JP Tower in Marunouchi

The construction of new office buildings in central Tokyo is steadily progressing. In January, Mitsubishi Jisho’s Marunouchi Eiraku Building was completed. In Spring, JP Tower and the Palace Building were completed, and Otemachi Financial City will be completed in fall.

According to the Urban Research Institute Corporation, the total supply of commercial office space in 2012 will reach 2,680,000 sqm (28,836,800 sqft). This is close to the past decade’s peak of 2,980,000 sqm in 2003. A quarter of the office supply is located in the Marunouchi area on the western side of Tokyo Station.

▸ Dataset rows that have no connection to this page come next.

-- ==== Sys2Proof/Machine/Dsp.lean ====
section
/-! DEFINITION. What the fixed graph computes from a frame's inputs: the library kernels, the strips,
the confluence, the destinations with their crossfades, and the meters (chapters 02 and 03). -/
namespace Sys2Proof.Machine

/-- Run a kernel over the samples of a block: its state, its outputs, how often it saturated. -/
def runKernel {σ : Type} (f : σ → Int → σ × Int × Nat) (st : σ) : List Int → σ × List Int × Nat
  | [] => (st, [], 0)
  | x :: r =>
    let (st1, y, k) := f st x
    let (st2, ys, n) := runKernel f st1 r
    (st2, y :: ys, k + n)

/-! ### Kernels (R135 to R158) -/

/-- Coefficients of a section: b0, b1, b2, a1, a2. -/
abbrev Coefs := Int × Int × Int × Int × Int

/-- A double-limb section: outputs kept at 72 bits, 60 of them fraction bits (R135).  The product of a 72-bit output
and a Q2.33 coefficient is cut to 60 fraction bits towards minus infinity, as R190 cuts a product of one word:
the manual does not say where the product of two words is cut.  [DEDUCED, log 41] -/
def bqDouble (c : Coefs) (st : BqS) (x : Int) : BqS × Int × Nat :=
  let (b0, b1, b2, a1, a2) := c
  let acc := quad33 x b0 + quad33 st.x1 b1 + quad33 st.x2 b2 - (st.y1 * a1) / 2 ^ 33 - (st.y2 * a2) / 2 ^ 33
  let (y, k) := toSample 60 acc
  ({ x1 := x, x2 := st.x1, y1 := sat72 acc, y2 := st.y1 }, y, k)

/-- A single-limb section: coefficients in Q2.15, outputs in Q5.30. -/
def bqSingle (c : Coefs) (st : BqS) (x : Int) : BqS × Int × Nat :=
  let (b0, b1, b2, a1, a2) := c
  let (y, k) := toSample 45 (x * b0 + st.x1 * b1 + st.x2 * b2 - st.y1 * a1 - st.y2 * a2)
  ({ x1 := x, x2 := st.x1, y1 := y, y2 := st.y1 }, y, k)

/-- Coefficients of a biquad slot (Table 3.7). -/
def State.slotCoefs (s : State) (cls idx b : Nat) (double : Bool) : Coefs :=
  let w (j : Nat) := s.param (keyParam cls idx (8 + 5 * b + j))
  if double then (toInt 36 (w 0), toInt 36 (w 1), toInt 36 (w 2), toInt 36 (w 3), toInt 36 (w 4))
  else (toInt 18 (w 0 % 2 ^ 18), toInt 18 (w 0 / 2 ^ 18), toInt 18 (w 1 % 2 ^ 18), toInt 18 (w 1 / 2 ^ 18),
    toInt 18 (w 2 % 2 ^ 18))

/-- A section that passes its input unchanged (R140). -/
def passCoefs : Coefs := (2 ^ 33, 0, 0, 0, 0)

/-- 1/Q of a Butterworth section: the root of 2 in the 2nd order, twice the cosines of pi/8 and 3 pi/8 in the 4th (R140). -/
def butterworth (ord : Nat) (low : Bool) : Rat :=
  if ord = 0 then 2 * ratFx (sinTurn 1 8) else 2 * ratFx (sinTurn (if low then 3 else 1) 16)

/-- Coefficients of section j of the fixed high-pass stage in Q2.33, rounded to nearest (R140). [DEDUCED, log 84] -/
def State.hpCoefs (s : State) (ctrl j : Nat) : Coefs :=
  let ord := ctrl / 4 % 2
  if ctrl / 8 % 2 = 1 || (ord = 0 && j = 1) then passCoefs
  else
    let l := (bilinear false (tanHalf (10 * 2 ^ (ctrl % 4)) s.fs) (butterworth ord (Config.hpfLowFirst == (j == 0)))).map fun c =>
      roundDiv (c * 2 ^ 33).num (c * 2 ^ 33).den
    (l.getD 0 0, l.getD 1 0, l.getD 2 0, l.getD 3 0, l.getD 4 0)

/-- The fixed high-pass stage on one sample: one kernel of two sections, so that a sample counts as saturated once
(R123, R140). -/
def highPass (c0 c1 : Coefs) (st : BqS × BqS) (x : Int) : (BqS × BqS) × Int × Nat :=
  let (h0, y0, k0) := bqDouble c0 st.1 x
  let (h1, y1, k1) := bqDouble c1 st.2 y0
  ((h0, h1), y1, max k0 k1)

/-- A gain ramp over a block of frame f: signed gain in Q2.33 (R87, R965). -/
def gainBlock (r : Ramp) (f spt : Nat) (xs : List Int) : List Int × Nat :=
  let ys := xs.zipIdx.map fun (x, k) => mul33 x (r.val f k spt)
  (ys.map (fun y => y.1), (ys.map (fun y => y.2)).sum)

/-- A delay over a block (R146, R148): the history newest first, or for a DRAM line its head of the two frames before
this one, older samples coming from `dram`, which begins with the frame two before this one; a prefetch miss repeats
the line's last delivered sample for them (R35). -/
def delayBlock (a : Alloc) (d spt : Nat) (miss : Bool) (dram hist : List Int) (line : Int) (xs : List Int) :
    List Int × List Int × Int :=
  let out := xs.zipIdx.map fun (_, k) =>
    if a.dram && decide (k + 2 * spt < d) then (if miss then line else atD dram (d - k - 1 - spt) 0)
    else atD ((xs.take (k + 1)).reverse ++ hist) d 0
  ((xs.reverse ++ hist).take (if a.dram then 2 * spt else a.dmax + 1), out, out.getLastD line)

/-- FIR coefficients: h[k] with their fraction bits (Table 3.5). -/
def State.firCoefs (s : State) (a : Alloc) : List Int :=
  let w (j : Nat) := s.param (keyParam 2 a.index (88 + j))
  if a.firDouble then (List.range a.firTaps).map fun j => toInt 36 (w j)
  else (List.range a.firTaps).map fun j =>
    if j % 2 = 0 then toInt 18 (w (j / 2) % 2 ^ 18) else toInt 18 (w (j / 2) / 2 ^ 18)

/-- An FIR over a block (R142, R144). -/
def firBlock (a : Alloc) (h : List Int) (byp : Bool) (hist xs : List Int) : List Int × List Int × Nat :=
  let ys := xs.zipIdx.map fun (x, k) =>
    if byp || a.firTaps = 0 then (x, 0)
    else
      let w := (xs.take (k + 1)).reverse ++ hist
      if a.firDouble then toSample 60 ((h.zip w).map (fun (p : Int × Int) => quad33 p.2 p.1)).sum
      else toSample 45 ((h.zip w).map (fun (p : Int × Int) => p.1 * p.2)).sum
  ((xs.reverse ++ hist).take a.firTaps, ys.map (fun y => y.1), (ys.map (fun y => y.2)).sum)

/-- Threshold of a limiter word as an amplitude in Q5.30: 0.01 dBFS steps, 0 dBFS is 1.0 (R115, R134).  The nearest
value stands; the manual states no rounding.  [DESIGN CHOICE, log 10] -/
def thrOf (w : Nat) : Int := dbGain 30 (toInt 16 (w % 2 ^ 16)) 2000

/-- The per-sample coefficient exp(-1 / (tau x fs)) in Q2.33 of a time constant in ms, rounded to nearest. -/
def State.timeCoeff (s : State) (ms : Nat) : Nat := (expNeg33 1000 (ms * s.fs)).toNat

Despite the current economy, demand for brand new office space is strong. In addition to the growing demand for buildings with extra earthquake-resistance and safety features, corporations are seeking entire office floors as they consolidate their operations and operate out of one office.

— Fall in rent —

As tenants begin to move into new office space, vacancy rates in older buildings are expected to increase. Vacancy rates in central Tokyo are hovering around 7%, and the downward trend in office rent is continuing.

Between 2006 and 2008 the Japanese economy was bullish, and demand for office space was strong as companies expanded. There was a smaller supply of new office space. Many older buildings were demolished after the last tenant moved out which would reduce the vacant office space across the city.

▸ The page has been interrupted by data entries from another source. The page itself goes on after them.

-- ==== Sys2Proof/Machine/Lanes.lean ====
section
/-! DEFINITION. The Dranko lanes: bundles, lane memory, the state window, import lines, kernel runs,
lane faults, checkpoints and region memory (chapter 04). -/
namespace Sys2Proof.Machine

/-! ### Access to lanes -/

/-- A physical position's lane. -/
def State.laneP (s : State) (p : Nat) : LaneP := mapGetD s.lanes.pos p {}
/-- Set a physical position's lane. -/
def State.setLaneP (s : State) (p : Nat) (x : LaneP) : State :=
  { s with lanes := { s.lanes with pos := mapSet s.lanes.pos p x } }
/-- A logical lane. -/
def State.logl (s : State) (k : Nat) : LogL := mapGetD s.lanes.logl k {}
/-- Set a logical lane. -/
def State.setLogl (s : State) (k : Nat) (x : LogL) : State :=
  { s with lanes := { s.lanes with logl := mapSet s.lanes.logl k x } }
/-- A cluster's instruction memory and kernel table. -/
def State.cluMem (s : State) (c : Nat) : CluMem := mapGetD s.lanes.cl c {}

/-- A word of lane memory; a word that nothing has written reads 0 (log entry 3). -/
def laneRead (m : Tbl Word36) (a : Nat) : Word36 := tblGet (fun _ => 0) m a
/-- Write a word of lane memory. -/
def laneWrite (m : Tbl Word36) (a : Nat) (v : Word36) : Tbl Word36 := tblSet (fun _ => 0) m a v

/-- Bits of a stored word that upset: 36 bits of the word and 7 check bits (R175). -/
def flipBits (mask : Nat) (bits : List Nat) : Nat := bits.foldl (fun m b => if b < 43 then m ^^^ 2 ^ b else m) mask

/-- What the check bits make of a word's upset bits: one is corrected, two are detected; that more are detected is taken
(R175, R176). [DESIGN CHOICE, log 91] -/
def eccOf (mask : Nat) : Ecc :=
  match ((List.range 43).filter mask.testBit).length with
  | 0 => .ok
  | 1 => .corrected
  | _ => .bad

/-- Upset bits in words of lane memory: each bit flips once more. -/
def LaneP.upsetAt (x : LaneP) (a : Nat) (bits : List Nat) : LaneP :=
  if bits.isEmpty then x else { x with upset := mapSet x.upset a (flipBits (mapGetD x.upset a 0) bits) }

/-- How a read of a word of lane memory goes. -/
def LaneP.eccAt (x : LaneP) (a : Nat) : Ecc := eccOf (mapGetD x.upset a 0)

/-- Words of lane memory are written: their check bits are made anew. -/
def LaneP.fresh (x : LaneP) (as : List Nat) : LaneP := { x with upset := as.foldl mapErase x.upset }

/-! ### Results on their way (R203, R204) -/

/-- Make one result visible. -/
def LaneP.apply (x : LaneP) (w : LaneWr) : LaneP :=
  let part (lo n v : Nat) (acc : Int) : Int :=
    let u := ofInt 80 acc
    toInt 80 (u % 2 ^ lo + v % 2 ^ n * 2 ^ lo + u / 2 ^ (lo + n) * 2 ^ (lo + n))
  match w with
  | .d i v => { x with d := x.d.set i v }
  | .a i v => { x with a := x.a.set i v }
  | .o i v => { x with o := x.o.set i v }
  | .b i v => { x with b := x.b.set i v }
  | .l i v => { x with l := x.l.set i v }
  | .accM i v => { x with accM := x.accM.set i v }
  | .accR i v => { x with accR := x.accR.set i v }
  | .accPart i lo w v =>
    { x with accM := modAt x.accM i (part lo w v), accR := modAt x.accR i (part lo w v) }

/-- Results that are due at a lane cycle become visible in R204's order: X load, Y load, C op, M op; of two results of
one slot the one that the later bundle issued stands.  Where a post-modify meets a load is open
(`Config.postStands`).  [DESIGN CHOICE, log 28] -/
def LaneP.mature (x : LaneP) (cyc : Nat) : LaneP :=
  let due := x.pend.filter fun q => decide (q.due ≤ cyc)
  let order := if Config.postStands then [1, 2, 0, 3, 4] else [0, 1, 2, 3, 4]
  let sorted := (order.map fun r => due.filter fun q => q.rank == r).flatten
  sorted.foldl (fun (a : LaneP) q => a.apply q.wr) { x with pend := x.pend.filter fun q => decide (cyc < q.due) }

/-- Issue a result that becomes readable `n` cycles on. -/
def LaneP.later (x : LaneP) (n rank : Nat) (w : LaneWr) : LaneP :=
  { x with pend := x.pend ++ [⟨x.cyc + n, rank, w⟩] }

/-- An accumulator result: readable after 1 cycle by accumulating ops, after 4 by the others.  A WRACC that another
bundle issues meanwhile holds for accumulating ops, and this result, due later, then stands for the others: each
result stands from its own distance on (R203).  [DEDUCED, log 28] -/
def LaneP.accLater (x : LaneP) (i : Nat) (v : Int) : LaneP :=
  (x.later 1 4 (.accM i v)).later 4 4 (.accR i v)

/-! ### Arithmetic (R190 to R194) -/

/-- The range of an accumulator, and whether it saturated (R191). -/
def satAcc (v : Int) : Int × Nat :=
  if v < -(2 ^ 79 : Int) then (-(2 ^ 79 : Int), 1)
  else if (2 ^ 79 : Int) - 1 < v then ((2 ^ 79 : Int) - 1, 1)
  else (v, 0)

/-- Saturation of R116 to the sample range. -/
def sat36 (v : Int) : Word36 := BitVec.ofInt 36 (max (-(2 ^ 34 : Int)) (min v (2 ^ 34 - 1)))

The Lehman Shock caused a complete change in the office market. As tenants began looking for cheaper office space, building owners offered their existing tenants steep discounts on rent in order to persuade them to stay. Vacant office space, new and old, began to rise.

If the current construction boom oversupplies the market, there is a chance it may hasten the worsening economic conditions.

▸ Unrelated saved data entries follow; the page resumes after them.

/-! ### Packets (R538 to R551, R558 to R564) -/

/-- The engine sample instant, as a sample count since the epoch, that an RTP timestamp maps to: of the
congruent ones the nearest to now (R538). -/
def State.mapRtp (s : State) (rtp ofs : Nat) : Nat :=
  let now := s.ns * 3 / s.ts3
  let r := (rtp + ofs) % 2 ^ 32
  let base := now / 2 ^ 32 * 2 ^ 32 + r
  let far (x : Nat) : Nat := max x now - min x now
  let best (a b : Nat) : Nat := if far b < far a then b else a
  best base (best (base + 2 ^ 32) (if 2 ^ 32 ≤ base then base - 2 ^ 32 else base))

/-- A big-endian number. -/
def unBe (l : List Byte) : Nat := unLe l.reverse

/-- One sample of a payload as a graph sample (R526, R527). -/
def sampleIn (fmt : Nat) (b : List Byte) : Int :=
  match fmt with
  | 0 => fromInt 16 (toInt 16 (unBe b))
  | 1 => fromInt 24 (toInt 24 (unBe b))
  | 2 => fromInt 32 (toInt 32 (unBe b))
  | _ => fromInt 24 (toInt 24 (unBe b % 2 ^ 24))

/-- Presentation sample number of a stream sample, none where a slip drops it; a sample that a slip repeats
takes two (R539, R549, R550). -/
def RxCtx.placeAt (x : RxCtx) (spt m : Nat) : List Nat :=
  let at_ (k : Int) : Int := (m : Int) + x.rxofs * spt + k
  let f0 : Int := (x.slipAt * spt : Nat)
  let a := at_ x.slipOld
  let b := at_ x.slipK
  if a < f0 then (if x.slipOld < x.slipK && a + 1 == f0 then [a.toNat, (a + 1).toNat] else [a.toNat])
  else if b < f0 then []
  else [b.toNat]

/-- The source number under which the intake notes the samples of a context that maps no channel, so that a second copy
shows as one (R544). -/
def bareSrc (i : Nat) : Nat := 49152 + i

/-- The samples of a packet of context i by frame: for every mapped channel its samples of the frame; none of a frame
after the last of a context that closes (R536, R542). -/
def State.portions (s : State) (i : Nat) (x : RxCtx) (p : Packet) : List (Nat × List (Nat × Heard)) :=
  let m := s.mapRtp p.rtp x.rtpofs
  let w := fmtBytes x.format
  let spots := ((List.range (s.spp x.ptime)).map fun j => (x.placeAt s.spt (m + j)).map fun n => (j, n)).flatten
  let ends (f : Nat) : Bool := (x.state == 3 || x.state == 4) && decide (x.at_ < f)
  let frames := ((spots.map fun e => e.2 / s.spt).eraseDups).filter fun f => !ends f
  frames.map fun f =>
    let mine := spots.filter fun e => e.2 / s.spt == f
    if x.map.all fun c => c == 0xFFFF then (f, [(bareSrc i, mine.map fun e => (e.2 % s.spt, (0 : Int)))])
    else (f, x.map.zipIdx.filterMap fun (c, k) =>
      if c = 0xFFFF then none
      else some (c, mine.map fun (j, n) =>
        (n % s.spt, sampleIn x.format ((p.payload.drop ((j * x.nch + k) * w)).take w))))

/-- The context that a packet matches, and whether on path B: an open one, or one whose last frame still runs (R536,
R541, R544). -/
def State.matchRx (s : State) (p : Packet) : Option (Nat × Bool) :=
  let open_ := s.strm.rx.filter fun e => ctxOpen e.2.state || e.2.state == 4
  match open_.find? (fun e => e.2.porta == p.port && e.2.dsta == p.dst && e.2.udpa == p.udp) with
  | some e => some (e.1, false)
  | none =>
    (open_.find? fun e => e.2.dual && e.2.porta + 2 == p.port && e.2.dstb == p.dst && e.2.udpb == p.udp).map
      fun e => (e.1, true)

/-- Whether a packet's format differs from its context's (R541). -/
def State.fmtBad (s : State) (x : RxCtx) (pathB : Bool) (p : Packet) : Bool :=
  let src := if pathB then x.srcb else x.srca
  (src != 0 && src != p.src) || (x.ssrcchk && x.ssrc != p.ssrc) || (x.pt != 0 && x.pt != p.pt) ||
    p.payload.length != x.nch * s.spp x.ptime * fmtBytes x.format

/-- The key of a stream key set by its ID: current or next (R562). [DEDUCED, log 50] -/
def State.streamKey (s : State) (set id : Nat) : Option KeyRec :=
  s.sec.keys.find? fun k => k.cls == 4 && k.slot == set && k.id == id

/-- The GMAC tag of a packet (R560). [DEDUCED, log 50] -/
def streamTag (key : List Byte) (ssrc ctr : Nat) (raw : List Byte) : Nat :=
  Config.gmac64 key (be 4 ssrc ++ be 6 ctr ++ [0, 0]) raw

/-- What R562 makes of a packet: accepted, a duplicate, or a failure. -/
inductive AuthRes where
  | accept | dup | fail
  deriving DecidableEq, Repr

/-- The header extension that an RTP packet's bytes spell, with its place: X set, PROFILE 0xF160 and LENGTH 4 (R558,
Table 10.6). -/
def rtpExt (b : List Byte) : Option (Nat × AuthExt) :=
  let at_ := 12 + 4 * (rdLe b 0 1 % 16)
  let f (o n : Nat) : Nat := unBe ((b.drop (at_ + o)).take n)
  if (rdLe b 0 1).testBit 4 && f 0 2 == 0xF160 && f 2 2 == 4 && decide (at_ + 20 ≤ b.length) then
    some (at_, { ver := f 4 1, keyId := f 5 1, ctr := f 6 6, tag := f 12 8 })
  else none

/-- Whether the fields of a packet are those that its bytes spell (R541, R560). -/
def rtpSpells (p : Packet) : Bool :=
  let b := p.raw
  let f (o n : Nat) : Nat := unBe ((b.drop o).take n)
  f 1 1 % 128 == p.pt && f 2 2 == p.seq && f 4 4 == p.rtp && f 8 4 == p.ssrc &&
    (rtpExt b).all fun e => b.drop (e.1 + 20) == p.payload

/-- The check of R562, on the packet's bytes with TAG set to zero (R560). [DEDUCED, log 50] -/
def State.authCheck (s : State) (x : RxCtx) (p : Packet) : AuthRes :=
  if !x.auth then .accept
  else match rtpExt p.raw with
    | none => .fail
    | some (at_, e) =>
      if !rtpSpells p then .fail
      else if x.ctrSeen.contains (e.ctr, e.tag) then .dup
      else match s.streamKey x.keyset e.keyId with
        | none => .fail
        | some k =>
          if e.ver = 1 && !s.cryptoDown && streamTag k.key p.ssrc e.ctr (splice p.raw (at_ + 12) (be 8 0)) == e.tag &&
              decide (x.ctrMax < e.ctr + 64) && !(x.ctrSeen.any fun c => c.1 == e.ctr) then .accept
          else .fail

/-- An authentication failure: counted, with one event for the first in each 1,000 ms window (R564). -/
def State.authFailed (s : State) (i : Nat) : State :=
  let x := s.rxc i
  let w := s.run / 1000000000
  let fresh := x.failFrom != w || x.failWin == 0
  let prev := if x.failFrom = w then x.failPrev else if x.failFrom + 1 = w then x.failWin else 0
  let y : RxCtx := { x with
    authFail := x.authFail + 1, failFrom := w, failPrev := prev
    failWin := if x.failFrom = w then x.failWin + 1 else 1 }
  let s1 := s.setRx i y
  if fresh then s1.post 0x0015 (le 2 i ++ le 4 prev) else s1

/-- An accepted packet of a path: its sequence gap, and the path is up (R546, R547). -/
def State.pathSeen (s : State) (i : Nat) (pathB : Bool) (seq : Nat) : State :=
  let x := s.rxc i
  let old := if pathB then x.lastB else x.lastA
  let gap := match old with
    | none => 0
    | some (_, q) =>
      let d := (seq + 65536 - q) % 65536
      if d = 0 || 32768 ≤ d then 0 else d - 1
  let wasUp := if pathB then x.upB else x.upA
  let y : RxCtx :=
    if pathB then { x with lastB := some (s.run, seq), gapB := x.gapB + gap, upB := true }
    else { x with lastA := some (s.run, seq), gapA := x.gapA + gap, upA := true }
  let s1 := s.setRx i y
  if wasUp then s1 else (s1.streamEvent false i (rxState y)).showStrm

/-- Note the CTR and the tag of an accepted packet (R562). -/
def RxCtx.noteCtr (x : RxCtx) (p : Packet) : RxCtx :=
  match rtpExt p.raw with
  | some (_, e) => if x.auth then { x with ctrMax := max x.ctrMax e.ctr, ctrSeen := x.ctrSeen ++ [(e.ctr, e.tag)] } else x
  | none => x

/-- Note the margin of an accepted packet in ns (R548). -/
def RxCtx.noteMargin (x : RxCtx) (run : Nat) (m : Int) : RxCtx :=
  let kept := (x.margins.filter fun e => decide (run < e.1 + 1000000000)) ++ [(run, quot m 100)]
  let y := { x with margins := kept }
  if run < x.openedAt + 1000000000 then { y with m0Sum := x.m0Sum + m, m0Cnt := x.m0Cnt + 1 }
  else { y with winSum := x.winSum + m, winCnt := x.winCnt + 1 }

/-- The margin of a packet in ns: the cutoff of the frame that holds its first sample, minus now (R548). -/
def State.marginOf (s : State) (x : RxCtx) (p : Packet) : Int :=
  let n := (x.placeAt s.spt (s.mapRtp p.rtp x.rtpofs)).headD (s.mapRtp p.rtp x.rtpofs + x.rxofs * s.spt)
  ((s.tAt (n / s.spt + 1) : Nat) : Int) - 2000 - s.ns

/-- An accepted packet: its portions are classed and merged; one with any duplicate portion counts once (R247, R542 to
R544). -/
def State.takePacket (s : State) (i : Nat) (pathB : Bool) (p : Packet) : State :=
  let x := s.rxc i
  let ps := s.portions i x p
  let y := x.noteMargin s.run (s.marginOf x p)
  let kinds := ps.map fun (f, d) => s.arrival f d
  let used := kinds.contains .onTime
  let twice := kinds.contains .duplicate
  let z0 : RxCtx := { y with dup := y.dup + if twice then 1 else 0 }
  let z : RxCtx :=
    if used then (if pathB then { z0 with pktB := z0.pktB + 1 } else { z0 with pktA := z0.pktA + 1 })
    else if kinds.contains .stale && !kinds.contains .late then { z0 with stale := z0.stale + 1 }
    else z0
  ps.foldl (fun (a : State) (f, d) => a.arrive (some i) f d pathB used twice) (s.setRx i z)

/-- The frame whose intake is open (R24, R543). -/
def State.openFrame (s : State) : Nat :=
  if s.eng.cutDone || decide (s.tAt (s.tick + 1) ≤ s.ns + 2000) then s.tick + 1 else s.tick

/-- PACKET_RECEIVE (R513, R516, R541 to R548, R562 to R564). -/
def doPacket (p : Packet) (s : State) : State :=
  if !s.portOn p.port then s
  else
    let s1 := s.count (Reg.NET.PORT.RXFRM p.port)
    if s.rd (Reg.NET.PORT.CFG.MTU p.port) < p.ipLen then s1.dropFrame p.port
    else if !s.vidOk p.port p.vid then s1.dropFrame p.port
    else match s1.matchRx p with
      | none => s1.dropFrame p.port
      | some (i, pathB) =>
        let x := s1.rxc i
        if s1.fmtBad x pathB p then s1.setRx i { x with fmtErr := x.fmtErr + 1 }
        else match s1.authCheck x p with
          | .fail => s1.authFailed i
          | .dup => (s1.setRx i { x.noteMargin s1.run (s1.marginOf x p) with dup := x.dup + 1 }).pathSeen i pathB p.seq
          | .accept =>
            if (s1.portions i x p).any fun e => decide (s1.openFrame + 64 < e.1) then
              s1.setRx i { x with early := x.early + 1 }
            else ((s1.setRx i (x.noteCtr p)).pathSeen i pathB p.seq).takePacket i pathB p

/-- STREAM_PATH_DOWN: no packet has been accepted on the path for 10 ms (R547). -/
def doPathDown (i : Nat) (pathB : Bool) (s : State) : State :=
  let x := s.rxc i
  let due := match if pathB then x.lastB else x.lastA with
    | some e => decide (e.1 + 10000000 ≤ s.run)
    | none => true
  if !ctxOpen x.state || !(if pathB then x.upB else x.upA) || !due then s
  else
    let y : RxCtx := if pathB then { x with upB := false } else { x with upA := false }
    ((s.setRx i y).streamEvent false i (rxState y)).showStrm

/-- Samples of the backwater that a slip moves: those from sample 0 of frame f of the context's channels
(R550). -/
def State.shiftWater (s : State) (chans : List Nat) (f : Nat) (rep : Bool) : State :=
  let spt := s.spt
  let mine (k : Nat) : Bool := chans.contains (k % 65536) && decide (f ≤ k / 65536)
  let kept := s.eng.water.filter fun e => !mine e.1
  let moved := (s.eng.water.filter fun e => mine e.1).map fun e => e.2.map fun h =>
    (e.1 % 65536, e.1 / 65536 * spt + h.1, h.2)
  let flat := moved.flatten
  let base : State := { s with eng := { s.eng with water := kept } }
  let last (c : Nat) : List (Nat × Nat × Int) := match mapGet (s.heardOf (f - 1) c) (spt - 1) with
    | some v => [(c, f * spt, v)]
    | none => []
  let out := if rep then (flat.map fun e => (e.1, e.2.1 + 1, e.2.2)) ++ (chans.map last).flatten
    else flat.filterMap fun e => if e.2.1 = f * spt then none else some (e.1, e.2.1 - 1, e.2.2)
  out.foldl (fun (a : State) e => a.soak (e.2.1 / spt) [(e.1, [(e.2.1 % spt, e.2.2)])]) base

/-- SLIP_WINDOW_END: a 50 ms window of margins ends (R548 to R551). -/
def doSlipWindow (i : Nat) (s : State) : State :=
  let x := s.rxc i
  if !ctxOpen x.state || s.run < x.winFrom + 50000000 then s
  else if !x.slipen || x.m0Cnt = 0 || x.winCnt = 0 then s.setRx i { x with winSum := 0, winCnt := 0, winFrom := s.run }
  else
    let avg : Rat := (x.winSum : Rat) / x.winCnt
    let m0 : Rat := (x.m0Sum : Rat) / x.m0Cnt
    let ts : Rat := (s.ts3 : Rat) / 3
    let f := s.openFrame
    let chans := x.map.filter fun c => c != 0xFFFF
    let y := { x with winSum := 0, winCnt := 0, winFrom := s.run }
    if m0 + ts < avg then
      (s.setRx i { y with slipOld := x.slipK, slipK := x.slipK - 1, slipAt := f, slipDrop := x.slipDrop + 1 }).shiftWater
        chans f false
    else if avg < m0 - ts then
      (s.setRx i { y with slipOld := x.slipK, slipK := x.slipK + 1, slipAt := f, slipRep := x.slipRep + 1 }).shiftWater
        chans f true
    else s.setRx i y
/-- LATE_DROP_WINDOW_END (R291). -/
def doLateDrops (s : State) : State :=
  (s.strm.rx.filter fun e => e.2.dropWin != 0).foldl (fun (a : State) e =>
    (a.setRx e.1 { e.2 with dropWin := 0 }).post 0x0013 (le 2 e.1 ++ le 4 e.2.dropWin)) s

/-! ### Transmit (R552 to R557) -/

/-- The bits of a byte, the first transmitted first. [PRESUMED, log 51] -/
def byteBits (v : Nat) : List Bool := (List.range 8).map fun i => v.testBit i

/-- One bit through the check character's register of AES3: x^8 + x^4 + x^3 + x^2 + 1, from all ones. [PRESUMED, log 51] -/
def aesCrcStep (r : Nat) (b : Bool) : Nat :=
  let out := r.testBit 7 != b
  r * 2 % 256 ^^^ (if out then 0x1D else 0)

/-- The professional channel status block of AES3 for linear PCM at the engine rate with words of 24 bits: 23 bytes and
their check character (R527). [PRESUMED, log 51] -/
def State.statusBlock (s : State) : List Bool :=
  let rate := s.rd Reg.TICK.CFG.RATE
  let body : List Nat := [if rate = 0 then 0x81 else 0x01, 0, 0x2C, 0, if rate = 1 then 0x10 else if rate = 2 then 0x18 else 0] ++
    List.replicate 18 0
  let bits := (body.map byteBits).flatten
  let crc := bits.foldl aesCrcStep 0xFF
  bits ++ (List.range 8).map fun i => crc.testBit (7 - i)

— Small to medium building owners in Shinbashi suffering strong competition —

The area around Tokyo Station is considered the best commercial district in Japan. However, owners of small to medium sized buildings in Shinbashi, which is just on the edge of this district, are facing stiff competition. In some cases, even reducing the rent to as low as 10,000 Yen/Tsubo (3030 Yen/sqm) is not enough to attract tenants. Many years ago 10,000 Yen/Tsubo would only get you office space in a building without elevators.

Along with a drop in demand, small to medium building owners are facing tough competition from major real estate developers. These developers are able to offer similarly small to medium sized office space through the use of partition walls. Not only are they offering the same sized offices at similar rental prices, their newer buildings provide better facilities.

While poor economic conditions continue, large real estate developers are focusing their attention on redevelopments and improving operating ratios in the top districts only. This means that there are less acquisitions and reconstruction projects in the fringe areas, which is leading to a bipolarization between prime and fringe locations.

Many real estate experts believe that the office market will bottom out from the second half of 2012. However, these opinions only apply to the market in Tokyo’s prime commercial areas. More new office buildings are expected to be completed in 2013. If demand continues to decline, there may be a risk of oversupply next year.